BEGIN THE RECORDS
/-- A flash target; the beat it was set for is named by its onset (R143). -/
structure FlashTarget where
  sample : Nat
  downbeat : Bool
  beat : Nat
  deriving DecidableEq, Repr

/-- A flash record (8.3). -/
structure FlashRec where
  target : Option FlashTarget
  kind : MarkKind
  ticks : Nat
  deriving DecidableEq, Repr

/-- The cue banner (R146), with the sample of the take that set it. -/
structure CueBanner where
  text : Text
  bars : Nat
  takenAt : Nat
  deriving DecidableEq, Repr

/-- What a monitor output sends from a tick on: the picture (absent for black) and the texts drawn on it (R136, 8.2 to
8.5). -/
structure OutputFrame where
  picture : Option SlotId
  positionText : Text
  cueText : Text
  tempoText : Text
  countText : Text
  flash : MarkKind
  bannerText : Text
  centreText : Text
  deriving DecidableEq, Repr

/-- The Overlay Generator, with the output frames of the monitors. -/
structure Overlay where
  banner : Option CueBanner
  flashes : Vector FlashRec 6
  records : Vector OverlayRec 6
  outputs : Vector OutputFrame 6
  deriving DecidableEq, Repr

/-! ## Stops (chapter 9) -/

/-- The nine stop sources, in the order of their indices (TABLE 9-1). -/
inductive StopSource where
  | relay | smStop | mdStop | clock | smLost | fohStop | mdLost | rigFault | cameraLost
  deriving DecidableEq, Repr

/-- The click component of a profile (TABLE 9-2). -/
inductive ClickProfile where
  | cut | bar | continued
  deriving DecidableEq, Repr

/-- The rigs component of a profile (TABLE 9-2). -/
inductive RigsProfile where
  | safe | none
  deriving DecidableEq, Repr

/-- The video component of a profile (TABLE 9-2). -/
inductive VideoProfile where
  | freeze | banner | none
  deriving DecidableEq, Repr

/-- A profile (TABLE 9-2). -/
structure Profile where
  click : ClickProfile
  rigs : RigsProfile
  video : VideoProfile
  deriving DecidableEq, Repr

/-- A record of the stop stack (R156). -/
structure StopRecord where
  source : StopSource
  level : Nat
  acked : Bool
  deriving DecidableEq, Repr

/-- The stop states (TABLE 9-3). -/
inductive StopState where
  | clear | stopping | stopped | awaitResume | restoring | resumeArmed | halted
  deriving DecidableEq, Repr

/-- The halt record: the source whose raising made the conflict, and the source of the top record (R169). -/
structure HaltRecord where
  raisedSource : StopSource
  topSource : StopSource
  deriving DecidableEq, Repr

/-- The Stop Controller's state of chapter 9. The vectors are indexed by the sources' indices. -/
structure Stops where
  levels : Vector Nat 9
  profiles : Vector Profile 9
  raised : Vector Bool 9
  /-- The relay state is ASSERTED (R155). -/
  relayAsserted : Bool
  /-- The samples for which the show-relay input has been seen at the other level, absent while it is not (R155). -/
  relayRun : Option Nat
  /-- The stop stack, top first (R156). -/
  stack : List StopRecord
  state : StopState
  holdOff : Nat
  runAdvisory : Bool
  displaced : Nat
  halt : Option HaltRecord
  /-- A frame tick has fallen since the top record became top (R173). -/
  topTicked : Bool
  /-- A banner-shown report naming the top record's source has been received since it became top (R173). -/
  topReported : Bool
  deriving DecidableEq, Repr

/-! ## Resume (chapter 10) -/

/-- The resume target (R177). -/
structure Target where
  cue : Nat
  offset : Nat
  deriving DecidableEq, Repr

/-- The Stop Controller's state of chapter 10. -/
structure Resume where
  target : Option Target
  mdReady : Bool
  /-- The restore set: each slot with the patch it must settle at (R177). -/
  restoreSet : List (Slot × Patch)
  countIn : Nat
  deriving DecidableEq, Repr

/-! ## Desk ports (chapter 11) -/

/-- The roles (R191). -/
inductive Role where
  | md | sm | prog | foh
  deriving DecidableEq, Repr

/-- The reply codes, in the order of their values (TABLE 12-5). -/
inductive ReplyCode where
  | ok | clamped | busy | noRight | frozen | readOnly | range | held | setup | stopped | ended | noCue
  | duplicate | full | poolFull | overlap | notReady | noVamp | noStop | inactive | running | relay | unknownCode
  deriving DecidableEq, Repr

/-- The reply to a request: its code and the value returned (R190). -/
structure Reply where
  code : ReplyCode
  payload : List Byte
  deriving DecidableEq, Repr

/-- The request in progress: its tag, its reply, and whether the reply's sending has begun (R189). -/
structure Progress where
  tag : Byte
  reply : Reply
  begun : Bool
  deriving DecidableEq, Repr

/-- What a port's transmitter is sending: a reply to the request in progress, a BUSY reply, or a NOTICE (R189). -/
inductive TxKind where
  | reply | busy | notice
  deriving DecidableEq, Repr

/-- A frame whose sending has begun. -/
structure Transmission where
  kind : TxKind
  frame : Frame
  deriving DecidableEq, Repr

/-- A desk port record (TABLE 11-1); the notice mask and the pending set have a bit for each kind (TABLE 12-5). -/
structure DeskPortRec where
  /-- The presence is ACTIVE. -/
  active : Bool
  /-- The sample at which the presence timer was last restarted (R187). -/
  presentAt : Nat
  role : Option Role
  inProgress : Option Progress
  waitingBusy : Option Byte
  mask : BitVec 8
  pendingSet : BitVec 8
  outstanding : Bool
  badFrames : Nat
  tx : Option Transmission
  /-- The bytes of the frame being received, from its start byte on; none while the receiver hunts (R187). -/
  rx : List Byte
  deriving DecidableEq, Repr

/-! ## The whole part -/

/-- The state of the RK-48 and the queue of the commands that wait, first in, first out. -/
structure State where
  time : Timebase
  tempo : TempoState
  beats : BeatState
  clicks : ClickGen
  tables : Tables
  pointer : Pointer
  rigs : Rigs
  picture : Picture
  overlay : Overlay
  stops : Stops
  resume : Resume
  desk : Vector DeskPortRec 4
  pending : List Instr
  deriving DecidableEq, Repr

/-- The faults of a step: none. The manual gives every command an effect in every state, so the type is empty. -/
inductive Fault where
  deriving DecidableEq, Repr

/-- The refusals of a step. -/
inductive Refusal where
  /-- Raised by `exec` alone, for a row of the opcode table whose meaning has not been written; safe, since the machine
  stops there. No arm raises it. -/
  | notModelled (mnemonic : String)
  deriving DecidableEq, Repr

/-! ## Power-on reset -/

/-- R1, R2, R7, R8. -/
def Timebase.reset : Timebase :=
  { clock := 0, source := .internal, goodEdges := 0, edgeSeen := false, wordSeen := false, holdovers := 0, missed := 0,
    rate := .fps50, tickPos := 0 }

/-- R19. -/
def TempoState.reset : TempoState :=
  { mode := .fixed, current := Config.tempoDefault, live := Config.tempoDefault, ramp := none, taps := [],
    clamped := false }

/-- R40. -/
def BeatState.reset : BeatState :=
  { click := .idle, current := none, next := none, nextOnset := none, countInLeft := 0, countInLength := 0,
    firstBarDue := false, startBar := 1, lastBarToBegin := false, meter := 4, pendingMeter := none, pendingBar := none,
    vamps := [], pushes := [], overflow := false }

/-- TABLE 3-1, R48, R56. -/
def Lane.reset : Lane :=
  { enabled := false, subdivision := 1, accent := .downbeat, soundSet := 0, level := 0, lead := 0, countVoice := false,
    clipCount := 0, gainLevel := 0, starts := [], clickVoice := none, countVoicePlaying := none }

/-- R56. -/
def ClickGen.reset : ClickGen :=
  { lanes := Vector.replicate 16 Lane.reset, memory := [], directory := Vector.replicate 16 none,
    roles := Vector.replicate 28 none, tdm := Vector.replicate 16 0 }

/-- The patch 0/0/0. -/
def Patch.zero : Patch := { bank := 0, program := 0, scene := 0 }

/-- TABLE 4-4. -/
def SlotSettings.reset : SlotSettings :=
  { opening := { main := Patch.zero, cover := none }, safe := Patch.zero, required := false, cover := false }

/-- R74. -/
def Tables.reset : Tables :=
  { session := .setup, cues := [], settings := Vector.replicate 8 SlotSettings.reset }

/-- R95. -/
def Pointer.reset : Pointer :=
  { standing := .absent, current := none, armed := none, chasePending := false, startIgnored := false }

/-- R96. -/
def RigPortRec.reset : RigPortRec :=
  { linkUp := false, boundSlot := none, duplicate := false, identity := none, invalidCount := 0, bit := false,
    lastSelect := none, rx := [] }

/-- TABLE 6-2. -/
def Rig.reset : Rig :=
  { name := [], boundPort := none, state := .absent, applied := none, sustain := .up, held := 0, inFlight := none,
    pendingChange := none, fault := none, superseded := 0, refusals := 0, timeouts := 0, presentAt := 0 }

/-- R120. -/
def Rigs.reset : Rigs :=
  { ports := Vector.replicate 8 RigPortRec.reset, slots := Vector.replicate 8 Rig.reset }

/-- TABLE 7-1. -/
def FrameSlot.reset : FrameSlot := { state := .free, sequence := 0, captured := 0, readers := 0, mark := .none }

/-- TABLE 7-2, R121. -/
def CameraRec.reset : CameraRec :=
  { enabled := false, state := .off, frameOpen := false, goodRun := 0, lastStart := 0, counter := 0, marks := [],
    drops := 0, aborts := 0, ring := Vector.replicate 6 FrameSlot.reset, ready := [] }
END THE RECORDS
PROBLEM STATEMENT
Beginning at the line with "tx : Option Transmission" and stopping after the line with "def Timebase.reset : Timebase", please write out every line of the data above exactly and nothing else.

RESPONSE TO THE TASK
  tx : Option Transmission
  /-- The bytes of the frame being received, from its start byte on; none while the receiver hunts (R187). -/
  rx : List Byte
  deriving DecidableEq, Repr

/-! ## The whole part -/

/-- The state of the RK-48 and the queue of the commands that wait, first in, first out. -/
structure State where
  time : Timebase
  tempo : TempoState
  beats : BeatState
  clicks : ClickGen
  tables : Tables
  pointer : Pointer
  rigs : Rigs
  picture : Picture
  overlay : Overlay
  stops : Stops
  resume : Resume
  desk : Vector DeskPortRec 4
  pending : List Instr
  deriving DecidableEq, Repr

/-- The faults of a step: none. The manual gives every command an effect in every state, so the type is empty. -/
inductive Fault where
  deriving DecidableEq, Repr

/-- The refusals of a step. -/
inductive Refusal where
  /-- Raised by `exec` alone, for a row of the opcode table whose meaning has not been written; safe, since the machine
  stops there. No arm raises it. -/
  | notModelled (mnemonic : String)
  deriving DecidableEq, Repr

/-! ## Power-on reset -/

/-- R1, R2, R7, R8. -/
def Timebase.reset : Timebase :=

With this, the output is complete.